**Action item:** Each line of the data below that carries the word "nothing" needs to be copied.

Dataset records:

****

/-! ## advanceInto -/

@[simp] theorem State.advanceInto_x (st : Stage) : (s.advanceInto st).x = s.x :=
  by unfold State.advanceInto; split <;> [rfl; (split <;> rfl)]
@[simp] theorem State.advanceInto_f (st : Stage) : (s.advanceInto st).f = s.f :=
  by unfold State.advanceInto; split <;> [rfl; (split <;> rfl)]
@[simp] theorem State.advanceInto_pc (st : Stage) : (s.advanceInto st).pc = s.pc :=
  by unfold State.advanceInto; split <;> [rfl; (split <;> rfl)]
@[simp] theorem State.advanceInto_semX (st : Stage) : (s.advanceInto st).semX = s.semX :=
  by unfold State.advanceInto; split <;> [rfl; (split <;> rfl)]
@[simp] theorem State.advanceInto_semF (st : Stage) : (s.advanceInto st).semF = s.semF :=
  by unfold State.advanceInto; split <;> [rfl; (split <;> rfl)]
@[simp] theorem State.advanceInto_semPc (st : Stage) : (s.advanceInto st).semPc = s.semPc :=
  by unfold State.advanceInto; split <;> [rfl; (split <;> rfl)]
@[simp] theorem State.advanceInto_runState (st : Stage) : (s.advanceInto st).runState = s.runState :=
  by unfold State.advanceInto; split <;> [rfl; (split <;> rfl)]
@[simp] theorem State.advanceInto_faultRec (st : Stage) : (s.advanceInto st).faultRec = s.faultRec :=
  by unfold State.advanceInto; split <;> [rfl; (split <;> rfl)]
@[simp] theorem State.advanceInto_cfg (st : Stage) : (s.advanceInto st).cfg = s.cfg :=
  by unfold State.advanceInto; split <;> [rfl; (split <;> rfl)]
@[simp] theorem State.advanceInto_cfgIn (st : Stage) : (s.advanceInto st).cfgIn = s.cfgIn :=
  by unfold State.advanceInto; split <;> [rfl; (split <;> rfl)]
@[simp] theorem State.advanceInto_fetchEnable (st : Stage) : (s.advanceInto st).fetchEnable = s.fetchEnable :=
  by unfold State.advanceInto; split <;> [rfl; (split <;> rfl)]
@[simp] theorem State.advanceInto_cycle (st : Stage) : (s.advanceInto st).cycle = s.cycle :=
  by unfold State.advanceInto; split <;> [rfl; (split <;> rfl)]
@[simp] theorem State.advanceInto_stalls (st : Stage) : (s.advanceInto st).stalls = s.stalls :=
  by unfold State.advanceInto; split <;> [rfl; (split <;> rfl)]
@[simp] theorem State.advanceInto_imem (st : Stage) : (s.advanceInto st).imem = s.imem :=
  by unfold State.advanceInto; split <;> [rfl; (split <;> rfl)]
@[simp] theorem State.advanceInto_dmem (st : Stage) : (s.advanceInto st).dmem = s.dmem :=
  by unfold State.advanceInto; split <;> [rfl; (split <;> rfl)]
@[simp] theorem State.advanceInto_params (st : Stage) : (s.advanceInto st).params = s.params :=
  by unfold State.advanceInto; split <;> [rfl; (split <;> rfl)]
@[simp] theorem State.advanceInto_dmemBusy (st : Stage) : (s.advanceInto st).dmemBusy = s.dmemBusy :=
  by unfold State.advanceInto; split <;> [rfl; (split <;> rfl)]

/-! ## advanced -/

@[simp] theorem State.advanced_x : (s.advanced).x = s.x := rfl
@[simp] theorem State.advanced_f : (s.advanced).f = s.f := rfl
@[simp] theorem State.advanced_semX : (s.advanced).semX = s.semX := rfl
@[simp] theorem State.advanced_semF : (s.advanced).semF = s.semF := rfl
@[simp] theorem State.advanced_semPc : (s.advanced).semPc = s.semPc := rfl
@[simp] theorem State.advanced_slots : (s.advanced).slots = s.slots := rfl
@[simp] theorem State.advanced_runState : (s.advanced).runState = s.runState := rfl
@[simp] theorem State.advanced_faultRec : (s.advanced).faultRec = s.faultRec := rfl
@[simp] theorem State.advanced_cfg : (s.advanced).cfg = s.cfg := rfl
@[simp] theorem State.advanced_cfgIn : (s.advanced).cfgIn = s.cfgIn := rfl
@[simp] theorem State.advanced_fetchEnable : (s.advanced).fetchEnable = s.fetchEnable := rfl
@[simp] theorem State.advanced_cycle : (s.advanced).cycle = s.cycle := rfl
@[simp] theorem State.advanced_stalls : (s.advanced).stalls = s.stalls := rfl
@[simp] theorem State.advanced_imem : (s.advanced).imem = s.imem := rfl
@[simp] theorem State.advanced_dmem : (s.advanced).dmem = s.dmem := rfl
@[simp] theorem State.advanced_params : (s.advanced).params = s.params := rfl
@[simp] theorem State.advanced_dmemBusy : (s.advanced).dmemBusy = s.dmemBusy := rfl

/-! ## drained -/

@[simp] theorem State.drained_x : (s.drained).x = s.x := rfl
@[simp] theorem State.drained_f : (s.drained).f = s.f := rfl
@[simp] theorem State.drained_pc : (s.drained).pc = s.pc := rfl
@[simp] theorem State.drained_semX : (s.drained).semX = s.semX := rfl
@[simp] theorem State.drained_semF : (s.drained).semF = s.semF := rfl
@[simp] theorem State.drained_semPc : (s.drained).semPc = s.semPc := rfl
@[simp] theorem State.drained_runState : (s.drained).runState = s.runState := rfl
@[simp] theorem State.drained_faultRec : (s.drained).faultRec = s.faultRec := rfl
@[simp] theorem State.drained_cfg : (s.drained).cfg = s.cfg := rfl
@[simp] theorem State.drained_cfgIn : (s.drained).cfgIn = s.cfgIn := rfl
@[simp] theorem State.drained_fetchEnable : (s.drained).fetchEnable = s.fetchEnable := rfl
@[simp] theorem State.drained_cycle : (s.drained).cycle = s.cycle := rfl
@[simp] theorem State.drained_stalls : (s.drained).stalls = s.stalls := rfl
@[simp] theorem State.drained_imem : (s.drained).imem = s.imem := rfl
@[simp] theorem State.drained_dmem : (s.drained).dmem = s.dmem := rfl
@[simp] theorem State.drained_params : (s.drained).params = s.params := rfl
@[simp] theorem State.drained_dmemBusy : (s.drained).dmemBusy = s.dmemBusy := rfl

/-! ## The field an update is about -/

@[simp] theorem State.setSlot_slots (st : Stage) (e : Option Entry) :
    (s.setSlot st e).slots = s.slots.set st e := rfl

@[simp] theorem Slots.get_set_same (p : Slots) (st : Stage) (e : Option Entry) :
    (p.set st e).get st = e := by cases st <;> rfl

theorem Slots.get_set_ne (p : Slots) {st st' : Stage} (e : Option Entry) (h : st ≠ st') :
    (p.set st e).get st' = p.get st' := by cases st <;> cases st' <;> first | rfl | exact absurd rfl h

theorem Slots.get_set (p : Slots) (st st' : Stage) (e : Option Entry) :
    (p.set st e).get st' = if st = st' then e else p.get st' := by
  cases st <;> cases st' <;> rfl

/-- Setting a slot to what it holds changes nothing. -/
theorem Slots.set_get (p : Slots) (st : Stage) : p.set st (p.get st) = p := by cases st <;> rfl

theorem State.setSlot_self (st : Stage) (e : Option Entry) (h : s.slot st = e) :
    s.setSlot st e = s := by
  subst h
  unfold State.setSlot State.slot
  rw [Slots.set_get]

theorem State.slot_setSlot (st st' : Stage) (e : Option Entry) :
    (s.setSlot st e).slot st' = if st = st' then e else s.slot st' :=
  Slots.get_set s.slots st st' e

@[simp] theorem State.slot_setSlot_same (st : Stage) (e : Option Entry) :
    (s.setSlot st e).slot st = e := Slots.get_set_same s.slots st e

theorem State.slot_setSlot_ne {st st' : Stage} (e : Option Entry) (h : st ≠ st') :
    (s.setSlot st e).slot st' = s.slot st' := Slots.get_set_ne s.slots e h

/-- A slot is read from the field `slots`. -/
theorem State.slot_congr {s t : State} (h : s.slots = t.slots) (st : Stage) : s.slot st = t.slot st := by
  unfold State.slot; rw [h]

theorem State.slot_completeAt (st st' : Stage) (e : Entry) :
    (s.completeAt st e).slot st' = if st = st' then some { e with done := true } else s.slot st' :=
  State.slot_setSlot s st st' _

@[simp] theorem State.faultOf_runState (e : Entry) (k : FaultKind) :
    (s.faultOf e k).runState = .faulted := rfl

@[simp] theorem State.takeFault_runState (k : FaultKind) (ia addr : Word) (n : Nat) (w : IWord) :
    (s.takeFault k ia addr n w).runState = .faulted := rfl

@[simp] theorem State.takeFault_faultRec (k : FaultKind) (ia addr : Word) (n : Nat) (w : IWord) :
    (s.takeFault k ia addr n w).faultRec =
      some { kind := k, code := k.code, ia := ia, addr := addr, align := n, word := w } := rfl

@[simp] theorem State.faultOf_faultRec (e : Entry) (k : FaultKind) :
    (s.faultOf e k).faultRec =
      some { kind := k, code := k.code, ia := e.ia, addr := 0#64, align := 0, word := e.word } := rfl

@[simp] theorem State.halt_runState : s.halt.runState = .halted := rfl

@[simp] theorem State.beginCycle_runState : s.beginCycle.runState = .running := rfl

@[simp] theorem State.beginCycle_cycle : s.beginCycle.cycle = s.cycle + 1 := rfl

@[simp] theorem State.memWrite_dmem (a : Word) (n : Nat) (v : Word) :
    (s.memWrite a n v).dmem = Memory.writeBytes s.dmem a.toNat v n := rfl

@[simp] theorem State.advanced_pc : s.advanced.pc = s.pc + 4#64 := rfl

@[simp] theorem State.drained_slots : s.drained.slots = Slots.empty := rfl

/-! ## Registers (10_state.md R20 to R29) -/

/-- `x[0]` reads 0 (R21). -/
@[simp] theorem State.readX_zero : s.readX 0 = 0#64 := rfl

/-- A write to `x[0]` is discarded (R21). -/
@[simp] theorem State.writeX_zero (v : Word) : s.writeX 0 v = s := rfl

theorem State.readX_writeX (i j : RegIdx) (v : Word) :
    (s.writeX i v).readX j = if i = j ∧ i ≠ 0 then v else s.readX j := by
  unfold State.writeX State.readX
  by_cases hi : i = 0
  · simp [hi]
  · by_cases hj : j = 0
    · simp [hi, hj]
    · have hne : i.val = j.val ↔ i = j := Fin.ext_iff.symm
      simp [hi, hj, Vector.get_eq_getElem, Vector.getElem_set, hne]

theorem State.readF_writeF (i j : RegIdx) (v : Word) :
    (s.writeF i v).readF j = if i = j then v else s.readF j := by
  have hne : i.val = j.val ↔ i = j := Fin.ext_iff.symm
  simp [State.writeF, State.readF, Vector.get_eq_getElem, Vector.getElem_set, hne]

theorem State.readX_congr {s t : State} (h : s.x = t.x) (i : RegIdx) : s.readX i = t.readX i := by
  unfold State.readX; rw [h]

theorem State.readF_congr {s t : State} (h : s.f = t.f) (i : RegIdx) : s.readF i = t.readF i := by
  unfold State.readF; rw [h]

theorem State.readReg_congr {s t : State} (hx : s.x = t.x) (hf : s.f = t.f) (r : RegRef) :
    s.readReg r = t.readReg r := by
  cases r
  · exact State.readX_congr hx _
  · exact State.readF_congr hf _

/-! ## Semaphores (10_state.md R31) -/

theorem State.sem_setSem (r q : RegRef) (n : Nat) :
    (s.setSem r n).sem q = if r = q then n else s.sem q := by
  cases r <;> cases q <;>
    simp [State.setSem, State.sem, Vector.get_eq_getElem, Vector.getElem_set, ← Fin.ext_iff]

theorem State.sem_congr {s t : State} (hx : s.semX = t.semX) (hf : s.semF = t.semF) (r : RegRef) :
    s.sem r = t.sem r := by
  cases r <;> simp [State.sem, hx, hf]

theorem State.sem_claim (r q : RegRef) :
    (s.claim r).sem q = if r = q then s.sem q + 1 else s.sem q := by
  unfold State.claim
  rw [State.sem_setSem]
  split
  · subst_vars; rfl
  · rfl

theorem State.sem_release (r q : RegRef) :
    (s.release r).sem q = if r = q then s.sem q - 1 else s.sem q := by
  unfold State.release
  rw [State.sem_setSem]
  split
  · subst_vars; rfl
  · rfl

/-- Two settings of one semaphore: the later counts. -/
@[simp] theorem State.setSem_setSem (r : RegRef) (m n : Nat) :
    (s.setSem r m).setSem r n = s.setSem r n := by
  cases r <;> simp [State.setSem]

/-- Setting a semaphore to what it is changes nothing. -/
theorem State.setSem_self (r : RegRef) (n : Nat) (h : s.sem r = n) : s.setSem r n = s := by
  subst h
  cases r <;> simp [State.setSem, State.sem, Vector.get_eq_getElem]

end Sys2Proof.Machine
end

****

**Reply to the exercise:**
/-- Setting a slot to what it holds changes nothing. -/
/-- Setting a semaphore to what it is changes nothing. -/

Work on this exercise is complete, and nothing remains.